(Dataset extract begins)

-- ==== Sys2Proof/WellFormed.lean ====
section
/-! DEFINITION. Which terms of Instr are commands the table's rows stand for. -/

namespace Sys2Proof

/-- The parameter numbers whose writes have a row of their own (R82, R83, R104, R146). -/
def hasOwnWriteRow (number : Word) : Bool :=
  number == 3 || number == 6 || (16 ≤ number.toNat && number.toNat ≤ 31)

/-- UNKNOWN_COMMAND carries a code of no kind: 00h or 11h to FFh (R13). WRITE_PARAM names no parameter whose write is a
row of its own. Every other term is well formed: its operand types admit only what the rules admit. -/
def WellFormed : Instr → Bool
  | .unknownCommand code _ => code.toNat = 0 || 17 ≤ code.toNat
  | .writeParam call => !hasOwnWriteRow call.a0
  | _ => true

end Sys2Proof
end

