@[simp] theorem State.putChoice_fwd (s : State) (v : Nat) : (s.putChoice v).fwd = s.fwd := rfl
@[simp] theorem State.putChoice_pins (s : State) (v : Nat) : (s.putChoice v).pins = s.pins := rfl
@[simp] theorem State.putChoice_powerHold (s : State) (v : Nat) : (s.putChoice v).powerHold = s.powerHold := rfl
@[simp] theorem State.putChoice_framer (s : State) (v : Nat) : (s.putChoice v).framer = s.framer := rfl
@[simp] theorem State.putChoice_plan (s : State) (v : Nat) : (s.putChoice v).plan = s.plan := rfl
@[simp] theorem State.putChoice_engine (s : State) (v : Nat) : (s.putChoice v).engine = s.engine := rfl
@[simp] theorem State.putChoice_channels (s : State) (v : Nat) : (s.putChoice v).channels = s.channels := rfl
@[simp] theorem State.putChoice_guard (s : State) (v : Nat) : (s.putChoice v).guard = s.guard := rfl
@[simp] theorem State.putChoice_sampler (s : State) (v : Nat) : (s.putChoice v).sampler = s.sampler := rfl
@[simp] theorem State.putChoice_ret (s : State) (v : Nat) : (s.putChoice v).ret = s.ret := rfl
@[simp] theorem State.putChoice_agent (s : State) (v : Nat) : (s.putChoice v).agent = s.agent := rfl
@[simp] theorem State.putChoice_params (s : State) (v : Nat) : (s.putChoice v).params = s.params := rfl
@[simp] theorem State.putChoice_flags (s : State) (v : Nat) : (s.putChoice v).flags = s.flags := rfl
@[simp] theorem State.putChoice_counters (s : State) (v : Nat) : (s.putChoice v).counters = s.counters := rfl
@[simp] theorem State.putChoice_choice (s : State) (v : Nat) : (s.putChoice v).choice = v := rfl
@[simp] theorem State.putChoice_pending (s : State) (v : Nat) : (s.putChoice v).pending = s.pending := rfl
@[simp] theorem State.putChoice_inReset (s : State) (v : Nat) : (s.putChoice v).inReset = s.inReset := rfl

@[simp] theorem State.putPending_fwd (s : State) (v : List Instr) : (s.putPending v).fwd = s.fwd := rfl
@[simp] theorem State.putPending_pins (s : State) (v : List Instr) : (s.putPending v).pins = s.pins := rfl
@[simp] theorem State.putPending_powerHold (s : State) (v : List Instr) : (s.putPending v).powerHold = s.powerHold := rfl
@[simp] theorem State.putPending_framer (s : State) (v : List Instr) : (s.putPending v).framer = s.framer := rfl
@[simp] theorem State.putPending_plan (s : State) (v : List Instr) : (s.putPending v).plan = s.plan := rfl
@[simp] theorem State.putPending_engine (s : State) (v : List Instr) : (s.putPending v).engine = s.engine := rfl
@[simp] theorem State.putPending_channels (s : State) (v : List Instr) : (s.putPending v).channels = s.channels := rfl
@[simp] theorem State.putPending_guard (s : State) (v : List Instr) : (s.putPending v).guard = s.guard := rfl
@[simp] theorem State.putPending_sampler (s : State) (v : List Instr) : (s.putPending v).sampler = s.sampler := rfl
@[simp] theorem State.putPending_ret (s : State) (v : List Instr) : (s.putPending v).ret = s.ret := rfl
@[simp] theorem State.putPending_agent (s : State) (v : List Instr) : (s.putPending v).agent = s.agent := rfl
@[simp] theorem State.putPending_params (s : State) (v : List Instr) : (s.putPending v).params = s.params := rfl
@[simp] theorem State.putPending_flags (s : State) (v : List Instr) : (s.putPending v).flags = s.flags := rfl
@[simp] theorem State.putPending_counters (s : State) (v : List Instr) : (s.putPending v).counters = s.counters := rfl
@[simp] theorem State.putPending_choice (s : State) (v : List Instr) : (s.putPending v).choice = s.choice := rfl
@[simp] theorem State.putPending_pending (s : State) (v : List Instr) : (s.putPending v).pending = v := rfl
@[simp] theorem State.putPending_inReset (s : State) (v : List Instr) : (s.putPending v).inReset = s.inReset := rfl

end Sys2Proof.Machine
end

(Dataset extract ends)

Looking at the material above, please copy exactly every line from its first line through the line containing "(s.putChoice v).plan = s.plan := rfl", with both ends included and nothing else.

-- ==== Sys2Proof/WellFormed.lean ====
section
/-! DEFINITION. Which terms of Instr are commands the table's rows stand for. -/

namespace Sys2Proof

/-- The parameter numbers whose writes have a row of their own (R82, R83, R104, R146). -/
def hasOwnWriteRow (number : Word) : Bool :=
  number == 3 || number == 6 || (16 ≤ number.toNat && number.toNat ≤ 31)

/-- UNKNOWN_COMMAND carries a code of no kind: 00h or 11h to FFh (R13). WRITE_PARAM names no parameter whose write is a
row of its own. Every other term is well formed: its operand types admit only what the rules admit. -/
def WellFormed : Instr → Bool
  | .unknownCommand code _ => code.toNat = 0 || 17 ≤ code.toNat
  | .writeParam call => !hasOwnWriteRow call.a0
  | _ => true

end Sys2Proof
end

@[simp] theorem State.putChoice_fwd (s : State) (v : Nat) : (s.putChoice v).fwd = s.fwd := rfl
@[simp] theorem State.putChoice_pins (s : State) (v : Nat) : (s.putChoice v).pins = s.pins := rfl
@[simp] theorem State.putChoice_powerHold (s : State) (v : Nat) : (s.putChoice v).powerHold = s.powerHold := rfl
@[simp] theorem State.putChoice_framer (s : State) (v : Nat) : (s.putChoice v).framer = s.framer := rfl
@[simp] theorem State.putChoice_plan (s : State) (v : Nat) : (s.putChoice v).plan = s.plan := rfl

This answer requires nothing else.